**About this exercise**
Below are some records; quote exactly the lines from the one that contains "word first decodes" through the one that contains "(hd : i.wf = true → decodeLaneRaw", inclusive, and no others.

**Entries supplied**
-- ==== Sys2Proof/Laws/PerInstr.lean ====
section
/-!
SUPPORT. The family of statements made per instruction: `WordRoundTrip`, one lemma per constructor. Each lemma of a
word first decodes any word that has the fields which the encoder writes, then shows that it writes them.
-/

set_option linter.unusedSimpArgs false
set_option linter.unusedVariables false

namespace Sys2Proof

namespace Laws.WordRoundTrip

/-- Decoding what the encoder makes of a well-formed instruction gives the instruction back, with every operand; the
events of the package have no words. -/
def Statement (i : Instr) : Prop :=
  i.wf = true → (i.laneInfo = none ∧ encodeScalar i = none) ∨
    ∃ n w, encode i = some (n, w) ∧ decodeTableWord n w = some i

theorem lane {i : Instr} {r : RawLane} (he : encodeRaw i = some r) (hf : r.Fits)
    (hd : i.wf = true → decodeLaneRaw r = .ok i) : Statement i := fun hw =>
  .inr ⟨96, _, encode_of_raw he, decodeTableWord_lane (RawLane.toWord_lt hf) (decodeLane_of_raw hf (hd hw) hw)⟩

theorem short {i : Instr} {w : Nat} (hr : encodeRaw i = none) (he : encodeScalar i = some (32, w)) (hl : w < 2 ^ 32)
    (hd : i.wf = true → decodeScalarRaw w 0 = .ok i) : Statement i := fun hw =>
  .inr ⟨32, w, (encode_of_scalar hr).trans he, decodeTableWord_short (.inl rfl) hl
    (by rw [Nat.mod_eq_of_lt hl, Nat.div_eq_of_lt hl]; exact decodeScalar_of_raw (hd hw) hw)⟩

theorem long {i : Instr} {w w1 : Nat} (hr : encodeRaw i = none) (he : encodeScalar i = some (64, formL w w1))
    (hl : w < 2 ^ 32) (h1 : w1 < 2 ^ 32) (hd : i.wf = true → decodeScalarRaw w w1 = .ok i) : Statement i := fun hw =>
  .inr ⟨64, _, (encode_of_scalar hr).trans he, decodeTableWord_short (.inr rfl) (formL_lt hl h1)
    (by rw [(formL_words hl).1, (formL_words hl).2]; exact decodeScalar_of_raw (hd hw) hw)⟩

/-- Two immediates make no well-formed word (R56). -/
theorem absurd_imms {i : Instr} {li : LaneInfo} (h : i.laneInfo = some li) (hi : 1 < li.imms) : Statement i := fun hw =>
  absurd (imms_of_wf h hw) (Nat.not_le.2 hi)

/-! ## Scalar words -/

theorem sadd (d a b : SReg) : Statement (.sadd d a b) := by
  have key {w : Nat} (e0_6 : fld w 0 6 = 0) (e25_7 : fld w 25 7 = 1) (g6 : flag w 6 = false) (s13 : sreg w 13 = a) (s19 : sreg w 19 = d) (s7 : sreg w 7 = b) :
      decodeScalarRaw w 0 = .ok (.sadd d a b) := by
    have q0 : decodeScalarRaw w 0 = (decodeAlu w) := by
      unfold decodeScalarRaw; rw [e25_7]; rfl
    have q1 : decodeAlu w = (if flag w 6 then .error .reservedField else .ok (.sadd (sreg w 19) (sreg w 13) (sreg w 7))) := by
      unfold decodeAlu; rw [e0_6]; rfl
    rw [q0, q1]
    simp only [e0_6, e25_7, g6, s13, s19, s7, finOfNat_val, zeroed_zero, Dec.bind_ok, if_true, if_false, Bool.false_eq_true]
  have := d.isLt
  have := a.isLt
  have := b.isLt
  refine short (w := formA 1 d.val a.val b.val 0x00) rfl rfl (by simp only [formA] <;> omega) fun _ => key ?_ ?_ ?_ ?_ ?_ ?_
  · simp only [fld, formA] <;> omega
  · simp only [fld, formA] <;> omega
  · refine flag_of_fld ?_; show _ = 0; simp only [fld, formA] <;> omega
  · refine finOf_fld ?_; simp only [fld, formA] <;> omega
  · refine finOf_fld ?_; simp only [fld, formA] <;> omega
  · refine finOf_fld ?_; simp only [fld, formA] <;> omega

theorem ssub (d a b : SReg) : Statement (.ssub d a b) := by
  have key {w : Nat} (e0_6 : fld w 0 6 = 1) (e25_7 : fld w 25 7 = 1) (g6 : flag w 6 = false) (s13 : sreg w 13 = a) (s19 : sreg w 19 = d) (s7 : sreg w 7 = b) :
      decodeScalarRaw w 0 = .ok (.ssub d a b) := by
    have q0 : decodeScalarRaw w 0 = (decodeAlu w) := by
      unfold decodeScalarRaw; rw [e25_7]; rfl
    have q1 : decodeAlu w = (if flag w 6 then .error .reservedField else .ok (.ssub (sreg w 19) (sreg w 13) (sreg w 7))) := by
      unfold decodeAlu; rw [e0_6]; rfl
    rw [q0, q1]
    simp only [e0_6, e25_7, g6, s13, s19, s7, finOfNat_val, zeroed_zero, Dec.bind_ok, if_true, if_false, Bool.false_eq_true]
  have := d.isLt
  have := a.isLt
  have := b.isLt
  refine short (w := formA 1 d.val a.val b.val 0x01) rfl rfl (by simp only [formA] <;> omega) fun _ => key ?_ ?_ ?_ ?_ ?_ ?_
  · simp only [fld, formA] <;> omega
  · simp only [fld, formA] <;> omega
  · refine flag_of_fld ?_; show _ = 0; simp only [fld, formA] <;> omega
  · refine finOf_fld ?_; simp only [fld, formA] <;> omega
  · refine finOf_fld ?_; simp only [fld, formA] <;> omega
  · refine finOf_fld ?_; simp only [fld, formA] <;> omega

theorem smul (d a b : SReg) : Statement (.smul d a b) := by
  have key {w : Nat} (e0_6 : fld w 0 6 = 2) (e25_7 : fld w 25 7 = 1) (g6 : flag w 6 = false) (s13 : sreg w 13 = a) (s19 : sreg w 19 = d) (s7 : sreg w 7 = b) :
      decodeScalarRaw w 0 = .ok (.smul d a b) := by
    have q0 : decodeScalarRaw w 0 = (decodeAlu w) := by
      unfold decodeScalarRaw; rw [e25_7]; rfl
    have q1 : decodeAlu w = (if flag w 6 then .error .reservedField else .ok (.smul (sreg w 19) (sreg w 13) (sreg w 7))) := by
      unfold decodeAlu; rw [e0_6]; rfl
    rw [q0, q1]
    simp only [e0_6, e25_7, g6, s13, s19, s7, finOfNat_val, zeroed_zero, Dec.bind_ok, if_true, if_false, Bool.false_eq_true]
  have := d.isLt
  have := a.isLt
  have := b.isLt
  refine short (w := formA 1 d.val a.val b.val 0x02) rfl rfl (by simp only [formA] <;> omega) fun _ => key ?_ ?_ ?_ ?_ ?_ ?_
  · simp only [fld, formA] <;> omega
  · simp only [fld, formA] <;> omega
  · refine flag_of_fld ?_; show _ = 0; simp only [fld, formA] <;> omega
  · refine finOf_fld ?_; simp only [fld, formA] <;> omega
  · refine finOf_fld ?_; simp only [fld, formA] <;> omega
  · refine finOf_fld ?_; simp only [fld, formA] <;> omega

theorem smulh (n : Bool) (d a b : SReg) : Statement (.smulh n d a b) := by
  have key {w : Nat} (e0_6 : fld w 0 6 = 3) (e25_7 : fld w 25 7 = 1) (g6 : flag w 6 = n) (s13 : sreg w 13 = a) (s19 : sreg w 19 = d) (s7 : sreg w 7 = b) :
      decodeScalarRaw w 0 = .ok (.smulh n d a b) := by
    have q0 : decodeScalarRaw w 0 = (decodeAlu w) := by
      unfold decodeScalarRaw; rw [e25_7]; rfl
    have q1 : decodeAlu w = (.ok (.smulh (flag w 6) (sreg w 19) (sreg w 13) (sreg w 7))) := by
      unfold decodeAlu; rw [e0_6]; rfl
    rw [q0, q1]
    simp only [e0_6, e25_7, g6, s13, s19, s7, finOfNat_val, zeroed_zero, Dec.bind_ok, if_true, if_false, Bool.false_eq_true]
  have := bit_lt n
  have := d.isLt
  have := a.isLt
  have := b.isLt
  refine short (w := formA 1 d.val a.val b.val (bit n * 64 + 0x03)) rfl rfl (by simp only [formA] <;> omega) fun _ => key ?_ ?_ ?_ ?_ ?_ ?_
  · simp only [fld, formA] <;> omega
  · simp only [fld, formA] <;> omega
  · refine flag_of_fld ?_; simp only [fld, formA] <;> omega
  · refine finOf_fld ?_; simp only [fld, formA] <;> omega
  · refine finOf_fld ?_; simp only [fld, formA] <;> omega
  · refine finOf_fld ?_; simp only [fld, formA] <;> omega

theorem sdiv (n : Bool) (d a b : SReg) : Statement (.sdiv n d a b) := by
  have key {w : Nat} (e0_6 : fld w 0 6 = 4) (e25_7 : fld w 25 7 = 1) (g6 : flag w 6 = n) (s13 : sreg w 13 = a) (s19 : sreg w 19 = d) (s7 : sreg w 7 = b) :
      decodeScalarRaw w 0 = .ok (.sdiv n d a b) := by
    have q0 : decodeScalarRaw w 0 = (decodeAlu w) := by
      unfold decodeScalarRaw; rw [e25_7]; rfl
    have q1 : decodeAlu w = (.ok (.sdiv (flag w 6) (sreg w 19) (sreg w 13) (sreg w 7))) := by
      unfold decodeAlu; rw [e0_6]; rfl
    rw [q0, q1]
    simp only [e0_6, e25_7, g6, s13, s19, s7, finOfNat_val, zeroed_zero, Dec.bind_ok, if_true, if_false, Bool.false_eq_true]
  have := bit_lt n
  have := d.isLt
  have := a.isLt
  have := b.isLt
  refine short (w := formA 1 d.val a.val b.val (bit n * 64 + 0x04)) rfl rfl (by simp only [formA] <;> omega) fun _ => key ?_ ?_ ?_ ?_ ?_ ?_
  · simp only [fld, formA] <;> omega
  · simp only [fld, formA] <;> omega
  · refine flag_of_fld ?_; simp only [fld, formA] <;> omega
  · refine finOf_fld ?_; simp only [fld, formA] <;> omega
  · refine finOf_fld ?_; simp only [fld, formA] <;> omega
  · refine finOf_fld ?_; simp only [fld, formA] <;> omega

theorem smin (n : Bool) (d a b : SReg) : Statement (.smin n d a b) := by
  have key {w : Nat} (e0_6 : fld w 0 6 = 5) (e25_7 : fld w 25 7 = 1) (g6 : flag w 6 = n) (s13 : sreg w 13 = a) (s19 : sreg w 19 = d) (s7 : sreg w 7 = b) :
      decodeScalarRaw w 0 = .ok (.smin n d a b) := by
    have q0 : decodeScalarRaw w 0 = (decodeAlu w) := by
      unfold decodeScalarRaw; rw [e25_7]; rfl
    have q1 : decodeAlu w = (.ok (.smin (flag w 6) (sreg w 19) (sreg w 13) (sreg w 7))) := by
      unfold decodeAlu; rw [e0_6]; rfl
    rw [q0, q1]
    simp only [e0_6, e25_7, g6, s13, s19, s7, finOfNat_val, zeroed_zero, Dec.bind_ok, if_true, if_false, Bool.false_eq_true]
  have := bit_lt n
  have := d.isLt
  have := a.isLt
  have := b.isLt
  refine short (w := formA 1 d.val a.val b.val (bit n * 64 + 0x05)) rfl rfl (by simp only [formA] <;> omega) fun _ => key ?_ ?_ ?_ ?_ ?_ ?_
  · simp only [fld, formA] <;> omega
  · simp only [fld, formA] <;> omega
  · refine flag_of_fld ?_; simp only [fld, formA] <;> omega
  · refine finOf_fld ?_; simp only [fld, formA] <;> omega
  · refine finOf_fld ?_; simp only [fld, formA] <;> omega
  · refine finOf_fld ?_; simp only [fld, formA] <;> omega

theorem smax (n : Bool) (d a b : SReg) : Statement (.smax n d a b) := by
  have key {w : Nat} (e0_6 : fld w 0 6 = 6) (e25_7 : fld w 25 7 = 1) (g6 : flag w 6 = n) (s13 : sreg w 13 = a) (s19 : sreg w 19 = d) (s7 : sreg w 7 = b) :
      decodeScalarRaw w 0 = .ok (.smax n d a b) := by
    have q0 : decodeScalarRaw w 0 = (decodeAlu w) := by
      unfold decodeScalarRaw; rw [e25_7]; rfl
    have q1 : decodeAlu w = (.ok (.smax (flag w 6) (sreg w 19) (sreg w 13) (sreg w 7))) := by
      unfold decodeAlu; rw [e0_6]; rfl
    rw [q0, q1]
    simp only [e0_6, e25_7, g6, s13, s19, s7, finOfNat_val, zeroed_zero, Dec.bind_ok, if_true, if_false, Bool.false_eq_true]
  have := bit_lt n
  have := d.isLt
  have := a.isLt
  have := b.isLt
  refine short (w := formA 1 d.val a.val b.val (bit n * 64 + 0x06)) rfl rfl (by simp only [formA] <;> omega) fun _ => key ?_ ?_ ?_ ?_ ?_ ?_
  · simp only [fld, formA] <;> omega
  · simp only [fld, formA] <;> omega
  · refine flag_of_fld ?_; simp only [fld, formA] <;> omega
  · refine finOf_fld ?_; simp only [fld, formA] <;> omega
  · refine finOf_fld ?_; simp only [fld, formA] <;> omega
  · refine finOf_fld ?_; simp only [fld, formA] <;> omega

**Answer to this task**
word first decodes any word that has the fields which the encoder writes, then shows that it writes them.
-/

set_option linter.unusedSimpArgs false
set_option linter.unusedVariables false

namespace Sys2Proof

namespace Laws.WordRoundTrip

/-- Decoding what the encoder makes of a well-formed instruction gives the instruction back, with every operand; the
events of the package have no words. -/
def Statement (i : Instr) : Prop :=
  i.wf = true → (i.laneInfo = none ∧ encodeScalar i = none) ∨
    ∃ n w, encode i = some (n, w) ∧ decodeTableWord n w = some i

theorem lane {i : Instr} {r : RawLane} (he : encodeRaw i = some r) (hf : r.Fits)
    (hd : i.wf = true → decodeLaneRaw r = .ok i) : Statement i := fun hw =>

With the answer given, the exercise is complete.